#### [Assignment]
Repeat the lines of the data that follow, please, starting at the first and stopping after the one with "copy; targets left".
[Data records Boundary: Start]
/-- A DIRTY row's erase passed and failed; a pass's and a purge's. -/
theorem witness_ReclaimerErasesEnd :
    let s := withRecl (fun r => { r with walkList := [⟨9, 5, 3⟩, ⟨9, 1, 4⟩, ⟨9, 3, 9⟩] }) (passing .erase .erase)
    erasingRow.calm ∧ erasingRow.erases ⟨⟨3, .reclaimer, .reclaim, true⟩, 0, false⟩ ∧
    erasingRow.recl.job = .dirtyErase ∧ (erasingRow.row 3).state = some .dirty ∧
    seen (exec (.eraseComplete (some 0)) erasingRow) (fun t => ((t.row 3).state, t.ctl.faults)) =
      some (some .bad, [⟨.eraseFail, .reclaim, 3, 0⟩]) ∧
    s.dirOk ∧ s.recl.job ≠ .dirtyErase ∧ s.recl.job ≠ .purge ∧
    (dirFind s.dir 9).map DirEntry.stale = some 3 ∧ dirFind (s.reclaimEraseDone 1 true).1.dir 9 = none ∧
    (s.reclaimEraseDone 1 true).2 = [.plan .rowErased, .look] ∧
    (withRecl (fun r => { r with job := .purge }) s).recl.job = .purge := by decide +kernel

/-- Row 1 or row 2 tainted, the newest COMMIT record in row 2 or out of it; the read and the append of its copy; targets left
and none; a purge that fails in READY with a COMMIT in WAIT_PURGE. -/
theorem witness_PurgeRuns :
    let one := ready.setRow 1 ⟨some .full, 3, 1, false, 0, 5, true⟩
    let two := ready.setRow 2 ⟨some .full, 4, 1, false, 0, 6, true⟩
    let holds := { two with table := { two.table with newestCommit := some ⟨2, 8⟩ } }
    let commit : GranuleRead := ⟨.clean, encodeRecordHeader commitRecord.header⟩
    let wait := fun w => withRecl (fun r => { r with job := .purge, wait := w }) holds
    let left := withRecl (fun r => { r with job := .purge, targets := [2] }) two
    let owed := { purging with engine := { purging.engine with state := .waitPurge } }
    (damaged6 ∈ one.dir ∧ (one.row damaged6.row).tainted = true ∧ damaged6.state = .damaged) ∧
    (∀ e ∈ two.dir, (two.row e.row).tainted = true → e.state ≠ .damaged) ∧ two.startPurge.1.recl.victim = some 2 ∧
    holds.startPurge.1.recl.wait = .commitRead 2 8 ∧ (wait (.commitRead 2 8)).recl.wait = .commitRead 2 8 ∧
    findHeader commit = (some commitRecord.header, false) ∧ commitRecord.header.kind = .commit ∧
    findHeader ⟨.clean, 0⟩ = (none, true) ∧ (wait (.commitAppend 2 8)).recl.wait = .commitAppend 2 8 ∧
    left.recl.targets = 2 :: [] ∧ owed.recl.targets = [] ∧ owed.nextTarget.2 = [.plan .first, .look] ∧
    owed.purgeFail.1.win.mode = .readOnly ∧ owed.purgeFail.1.win.jobResult = .readOnly ∧
    owed.purgeFail.1.ev.event = 0x42 := by decide +kernel

/-- At rest, with the array busy, and with the last but one journal id used. -/
theorem witness_FormatTaken :
    let s := { ready with mnt := { ready.mnt with highestJournalId := 4294967294 } }
    s.accepts .format ∧ s.engine.state = .idle ∧ s.aud.running = false ∧ s.wprotLow = false ∧
    (∀ i, i < 4 → (guardAt s.guards i).mode = .off) ∧ s.mnt.highestJournalId < 4294967295 ∧ s.ctl.state = .idle ∧
    s.ctl.queue = [] ∧ s.ctl.eraseWaiting = none ∧ s.ctl.erase = none ∧ erasingRow.accepts .format ∧
    erasingRow.ctl.state ≠ .idle ∧ (withMode .unformatted ready).accepts .format := by decide +kernel

/-- The part in FORMAT with this job, every row but the first three ERASED. -/
def formatting (j : FormatJob) : State :=
  { withMode .formatting ready with fmt := some j, dir := [], ctl := { ready.ctl with holder := .format } }

/-- ERASED rows untried; only FULL rows left; nothing left; a header of the last but one and of the last journal id; a
candidate erased. -/
theorem witness_FormatFindsItsFirstRow :
    let j : FormatJob := ⟨.firstRow, 4, [], none, .header 3⟩
    let all : FormatJob := { j with tried := List.range 64 }
    let full := { j with tried := [0] }
    let last : FormatJob := { j with journalId := 4294967295 }
    let e : FormatJob := { j with wait := .candidateErase 63 }
    ((3 : Nat) < 64 ∧ 3 ∉ j.tried ∧ ((formatting j).row 3).state = some .erased) ∧
    (∀ r, r < 64 → ¬ (r ∉ full.tried ∧ (crowded.row r).state = some .erased)) ∧
    (1 ∉ full.tried ∧ (crowded.row 1).state = some .full) ∧ (∀ r, r < 64 → r ∈ all.tried) ∧
    (formatting j).fmt = some j ∧ j.wait = .header 3 ∧ j.journalId < 4294967295 ∧ last.journalId = 4294967295 ∧
    ((formatting last).formatProgramDone (some 0)).1.mnt.highestJournalId = 3 ∧
    ((formatting j).formatProgramDone (some 0)).1.mnt.highestJournalId = 5 ∧
    (formatting e).fmt = some e ∧ e.wait = .candidateErase 63 := by decide +kernel

/-- The first row to take, a BAD one, none left; an erase; a read of a BAD row that is blank, the last and the last but one of
the sixteen, and one that is not; an end that is OK, one without a first row and one with 3 usable rows. -/
theorem witness_FormatErasesTheRestAndEnds :
    let j : FormatJob := ⟨.eraseRest, 4, [], some 0, .restErase 5⟩
    let blank : GranuleRead := ⟨.blank, BitVec.allOnes 128⟩
    let read := fun n => ({ j with wait := .badRead 5 n } : FormatJob)
    let bad : State := { formatting j with table := { ready.table with
      rows := (rows.map (fun x : RowRec => { x with state := some .bad })).setIfInBounds 0 (ready.row 0) } }
    ((1 : Nat) < 64 ∧ 0 ≤ 1 ∧ j.firstRow ≠ some 1) ∧ ((formatting j).eraseRestFrom j 0).1.fmt =
      some { j with wait := .restErase 1 } ∧ (bad.eraseRestFrom j 0).1.fmt = some { j with wait := .badRead 1 0 } ∧
    (∀ x, x < 64 → ¬ 64 ≤ x) ∧ (formatting j).fmt = some j ∧ j.wait = .restErase 5 ∧
    ((formatting (read 14)).formatReadDone [blank]).1.fmt = some (read 15) ∧
    (((formatting (read 15)).formatReadDone [blank]).1.row 5).state = some .erased ∧
    ((formatting (read 0)).formatReadDone [blank, ⟨.clean, 0⟩]).1.fmt = some { j with wait := .restErase 6 } ∧
    ((formatting j).formatEnd j).1.win.jobResult = .ok ∧
    ((formatting j).formatEnd { j with firstRow := none }).1.win.mode = .unformatted ∧
    (bad.formatEnd j).1.win.jobResult = .arrayFault ∧ (bad.formatEnd j).1.ev.event = 0x62 := by decide +kernel

/-- The first header of the mount, and the last row but one's, valid. -/
theorem witness_MountReadsTheHeaders :
    let h := encodeRowHeader ⟨7, 1, 2⟩
    let q : Request := ⟨.mount, .mount, 62, 0, .read 1, true⟩
    let s := { State.reset with
      cells := [(62 * 256, .written .agrees h)]
      mnt := { State.reset.mnt with wait := .header 62 }
      ctl := { serving q with holder := .mount } }
    State.reset.serves ⟨.mount, .mount, 0, 0, .read 1, true⟩ ∧ State.reset.mnt.wait = .header 0 ∧
    State.reset.readSeen ⟨.mount, .mount, 0, 0, .read 1, true⟩ 1 [] = [⟨.blank, BitVec.allOnes 128⟩] ∧
    s.serves q ∧ s.mnt.wait = .header 62 ∧ s.win.mode = .mounting ∧ s.fmt = none ∧
    s.readSeen q 1 [] = [⟨.clean, h⟩] ∧ classifyRowHeader ⟨.clean, h⟩ = .valid ⟨7, 1, 2⟩ ∧
    classifyRowHeader ⟨.clean, 0⟩ = .invalid := by decide +kernel

/-- A committed set, a later one without its COMMIT record, and a set that a moved copy commits. -/
def notedRecords : List Noted :=
  [⟨1, 1, ⟨.put, false, 5, 1, 1, 20, 0, 7⟩, true⟩, ⟨1, 4, ⟨.put, false, 6, 1, 1, 0, 1, 0xFFFF⟩, false⟩,
    ⟨1, 5, ⟨.commit, false, 0xFFFF, 0, 1, 0, 2, 0xFFFF⟩, true⟩, ⟨1, 6, ⟨.delete, true, 5, 2, 2, 0, 0, 0xFFFF⟩, true⟩,
    ⟨1, 7, ⟨.delete, true, 8, 2, 2, 0, 0, 0xFFFF⟩, true⟩, ⟨1, 8, ⟨.put, false, 9, 1, 3, 0, 0, 0xFFFF⟩, true⟩]

/-- R122 to R124: the TOMBSTONE of 5 has one stale record, 6 is DAMAGED, 8 is dropped, 9 is torn. -/
theorem witness_WinnersOfTheJournal :
    boundaryC notedRecords = 2 ∧
    resolvedEntries notedRecords =
      [⟨5, .tombstone, 2, 2, 1, 6, 0, 1, 1⟩, ⟨6, .damaged, 1, 1, 1, 4, 0, 0, 1⟩] := by decide +kernel

/-- A RESET taken with a program in service, with an erase begun, and at rest. -/
theorem witness_ResetTakesEffect :
    let s := { programming with resetPhase := .commandTaken }
    let e := { erasingRow with resetPhase := .commandTaken }
    s.resetPhase = .commandTaken ∧ s.arrayOk ∧ s.ctl.current = some { commitProgram with waited := false } ∧
    s.ctl.erase = none ∧ e.resetPhase = .commandTaken ∧ e.arrayOk ∧
    e.ctl.erase = some ⟨⟨3, .reclaimer, .reclaim, true⟩, 0, false⟩ ∧ e.ctl.current = none := by decide +kernel

/-- Both resets, a pin reset within a power-on reset, and the ends of both. -/
theorem witness_PowerAndPinResets :
    programming.arrayOk ∧ programming.ctl.current = some { commitProgram with waited := false } ∧
    programming.ctl.erase = none ∧ erasingRow.arrayOk ∧
    erasingRow.ctl.erase = some ⟨⟨3, .reclaimer, .reclaim, true⟩, 0, false⟩ ∧ erasingRow.ctl.current = none ∧
    seen (exec .powerOnReset programming) (fun t => t.resetPhase) = some (.held true) ∧
    seen (exec .pinReset programming) (fun t => t.resetPhase) = some (.held false) ∧
    seen (exec .pinReset State.poweringUp) (fun t => t.resetPhase) = some (.held true) ∧
    seen (exec .resetEnd { State.poweringUp with resetPhase := .held false }) (fun t => t.win.resetCause) =
      some .pin := by decide +kernel
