-- ==== Sys2Proof/Decode.lean ====
section
/-! DEFINITION. The decoder (30_encoding R71, R75, R78), total on all 65536 words, then the encoder,
both from the formats of R74 and the patterns of R80. -/

namespace Sys2Proof

/-- `hi8 ++ lo8`, the big-endian word of two bytes (30_encoding R71). -/
def wordOfBytes (hi lo : Byte) : Half := hi ++ lo

/-- The high byte of a word, the one stored first (20_memory R54). -/
def hiByte (w : Half) : Byte := w.extractLsb' 8 8

/-- The low byte of a word, the one stored second (20_memory R54). -/
def loByte (w : Half) : Byte := w.extractLsb' 0 8

/-- `op = w[15:12]` (30_encoding R75). -/
def opField (w : Half) : BitVec 4 := w.extractLsb' 12 4

/-- `x = w[11:8]` (R75). -/
def xField (w : Half) : Reg := (w.extractLsb' 8 4).toFin

/-- `y = w[7:4]` (R75). -/
def yField (w : Half) : Reg := (w.extractLsb' 4 4).toFin

/-- `n = w[3:0]` (R75). -/
def nField (w : Half) : BitVec 4 := w.extractLsb' 0 4

/-- `nn = w[7:0]` (R75). -/
def nnField (w : Half) : Byte := w.extractLsb' 0 8

/-- `nnn = w[11:0]` (R75). -/
def nnnField (w : Half) : Addr12 := w.extractLsb' 0 12

/-- The 0 family: two whole words are instructions, every other is unassigned (30_encoding R81). -/
def decode0 (nnn : Addr12) : Instr :=
  if nnn = 0x0E0 then .cls else if nnn = 0x0EE then .ret else .unassigned0 nnn

/-- The 5 family (R82). -/
def decode5 (x y : Reg) (n : BitVec 4) : Instr :=
  if n = 0 then .seReg x y else .unassigned5 x y n

/-- The 8 family, by its low nibble (R78). -/
def decode8 (x y : Reg) (n : BitVec 4) : Instr :=
  match n.toNat with
  | 0x0 => .ldReg x y
  | 0x1 => .orReg x y
  | 0x2 => .andReg x y
  | 0x3 => .xorReg x y
  | 0x4 => .addReg x y
  | 0x5 => .sub x y
  | 0x6 => .shr x y
  | 0x7 => .subn x y
  | 0xE => .shl x y
  | _ => .unassigned8 x y n

/-- The 9 family (R82). -/
def decode9 (x y : Reg) (n : BitVec 4) : Instr :=
  if n = 0 then .sneReg x y else .unassigned9 x y n

/-- The E family, by its low byte (R78). -/
def decodeE (x : Reg) (nn : Byte) : Instr :=
  if nn = 0x9E then .skp x else if nn = 0xA1 then .sknp x else .unassignedE x nn

/-- The F family, by its low byte (R78). -/
def decodeF (x : Reg) (nn : Byte) : Instr :=
  if nn = 0x07 then .ldVDt x
  else if nn = 0x0A then .ldVK x
  else if nn = 0x15 then .ldDtV x
  else if nn = 0x18 then .ldStV x
  else if nn = 0x1E then .addI x
  else if nn = 0x29 then .ldF x
  else if nn = 0x33 then .ldB x
  else if nn = 0x55 then .ldMemV x
  else if nn = 0x65 then .ldVMem x
  else .unassignedF x nn

/-- `decode(w)` (30_encoding R78): the first level is the top nibble. No word is illegal (R84). -/
def decode (w : Half) : Instr :=
  match (opField w).toNat with
  | 0x0 => decode0 (nnnField w)
  | 0x1 => .jp (nnnField w)
  | 0x2 => .call (nnnField w)
  | 0x3 => .seImm (xField w) (nnField w)
  | 0x4 => .sneImm (xField w) (nnField w)
  | 0x5 => decode5 (xField w) (yField w) (nField w)
  | 0x6 => .ldImm (xField w) (nnField w)
  | 0x7 => .addImm (xField w) (nnField w)
  | 0x8 => decode8 (xField w) (yField w) (nField w)
  | 0x9 => decode9 (xField w) (yField w) (nField w)
  | 0xA => .ldI (nnnField w)
  | 0xB => .jpV0 (nnnField w)
  | 0xC => .rnd (xField w) (nnField w)
  | 0xD => .drw (xField w) (yField w) (nField w)
  | 0xE => decodeE (xField w) (nnField w)
  | _ => decodeF (xField w) (nnField w)

/-- Why bytes give no instruction. No word is rejected (30_encoding R84): only too few bytes are. -/
inductive DecodeError where
  /-- Fewer than the 2 bytes that every instruction has (R70). Safe: a fetch always reads 2 bytes. -/
  | truncated
  deriving DecidableEq, Repr

/-- Decoding from bytes, in the order of their addresses: the instruction and the bytes after it (R70). -/
def decodeBytes : List Byte → Except DecodeError (Instr × List Byte)
  | hi :: lo :: rest => .ok (decode (wordOfBytes hi lo), rest)
  | [_] => .error .truncated
  | [] => .error .truncated

/-- A word of format NNN: op, nnn (30_encoding R74). -/
def wordNNN (op : BitVec 4) (nnn : Addr12) : Half := op ++ nnn

/-- A word of format XNN or XFN: op, x, nn (R74). -/
def wordXNN (op : BitVec 4) (x : Reg) (nn : Byte) : Half := op ++ BitVec.ofFin (w := 4) x ++ nn

/-- A word of format XYN: op, x, y, n (R74). -/
def wordXYN (op : BitVec 4) (x y : Reg) (n : BitVec 4) : Half :=
  op ++ BitVec.ofFin (w := 4) x ++ BitVec.ofFin (w := 4) y ++ n

/-- The word of an instruction, from the patterns of 30_encoding R80 and R83. -/
def encode : Instr → Half
  | .cls => 0x00E0
  | .ret => 0x00EE
  | .jp nnn => wordNNN 0x1 nnn
  | .call nnn => wordNNN 0x2 nnn
  | .seImm x nn => wordXNN 0x3 x nn
  | .sneImm x nn => wordXNN 0x4 x nn
  | .seReg x y => wordXYN 0x5 x y 0x0
  | .ldImm x nn => wordXNN 0x6 x nn
  | .addImm x nn => wordXNN 0x7 x nn
  | .ldReg x y => wordXYN 0x8 x y 0x0
  | .orReg x y => wordXYN 0x8 x y 0x1
  | .andReg x y => wordXYN 0x8 x y 0x2
  | .xorReg x y => wordXYN 0x8 x y 0x3
  | .addReg x y => wordXYN 0x8 x y 0x4
  | .sub x y => wordXYN 0x8 x y 0x5
  | .shr x y => wordXYN 0x8 x y 0x6
  | .subn x y => wordXYN 0x8 x y 0x7
  | .shl x y => wordXYN 0x8 x y 0xE
  | .sneReg x y => wordXYN 0x9 x y 0x0
  | .ldI nnn => wordNNN 0xA nnn
  | .jpV0 nnn => wordNNN 0xB nnn
  | .rnd x nn => wordXNN 0xC x nn
  | .drw x y n => wordXYN 0xD x y n
  | .skp x => wordXNN 0xE x 0x9E
  | .sknp x => wordXNN 0xE x 0xA1
  | .ldVDt x => wordXNN 0xF x 0x07
  | .ldVK x => wordXNN 0xF x 0x0A
  | .ldDtV x => wordXNN 0xF x 0x15
  | .ldStV x => wordXNN 0xF x 0x18
  | .addI x => wordXNN 0xF x 0x1E
  | .ldF x => wordXNN 0xF x 0x29
  | .ldB x => wordXNN 0xF x 0x33
  | .ldMemV x => wordXNN 0xF x 0x55
  | .ldVMem x => wordXNN 0xF x 0x65
  | .unassigned0 nnn => wordNNN 0x0 nnn
  | .unassigned5 x y n => wordXYN 0x5 x y n
  | .unassigned8 x y n => wordXYN 0x8 x y n
  | .unassigned9 x y n => wordXYN 0x9 x y n
  | .unassignedE x nn => wordXNN 0xE x nn
  | .unassignedF x nn => wordXNN 0xF x nn

/-- The bytes of an instruction in the order of their addresses, high byte first (20_memory R54). -/
def encodeBytes (i : Instr) : List Byte := [hiByte (encode i), loByte (encode i)]

/-- The word that the opcode table's numbering calls `w`, of which only `nbits` bits may be set: an instruction
has one word of 16 bits (30_encoding R70), so bit k of `w` is bit k of the word. -/
def tableWord (nbits w : Nat) : Half := BitVec.ofNat 16 (w % 2 ^ nbits)

/-- The instruction the decoder reads from the table's word: the bytes high first, as the hardware stores
them, given to `decodeBytes`. No row has more than 16 bits. -/
def decodeTableWord (nbits w : Nat) : Option Instr :=
  if nbits ≤ 16 then
    match decodeBytes [hiByte (tableWord nbits w), loByte (tableWord nbits w)] with
    | .ok (i, _) => some i
    | .error _ => none
  else none

end Sys2Proof
end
[Data records Boundary: End]
#### [Solution to the exercise]
/-- A DIRTY row's erase passed and failed; a pass's and a purge's. -/
theorem witness_ReclaimerErasesEnd :
    let s := withRecl (fun r => { r with walkList := [⟨9, 5, 3⟩, ⟨9, 1, 4⟩, ⟨9, 3, 9⟩] }) (passing .erase .erase)
    erasingRow.calm ∧ erasingRow.erases ⟨⟨3, .reclaimer, .reclaim, true⟩, 0, false⟩ ∧
    erasingRow.recl.job = .dirtyErase ∧ (erasingRow.row 3).state = some .dirty ∧
    seen (exec (.eraseComplete (some 0)) erasingRow) (fun t => ((t.row 3).state, t.ctl.faults)) =
      some (some .bad, [⟨.eraseFail, .reclaim, 3, 0⟩]) ∧
    s.dirOk ∧ s.recl.job ≠ .dirtyErase ∧ s.recl.job ≠ .purge ∧
    (dirFind s.dir 9).map DirEntry.stale = some 3 ∧ dirFind (s.reclaimEraseDone 1 true).1.dir 9 = none ∧
    (s.reclaimEraseDone 1 true).2 = [.plan .rowErased, .look] ∧
    (withRecl (fun r => { r with job := .purge }) s).recl.job = .purge := by decide +kernel

/-- Row 1 or row 2 tainted, the newest COMMIT record in row 2 or out of it; the read and the append of its copy; targets left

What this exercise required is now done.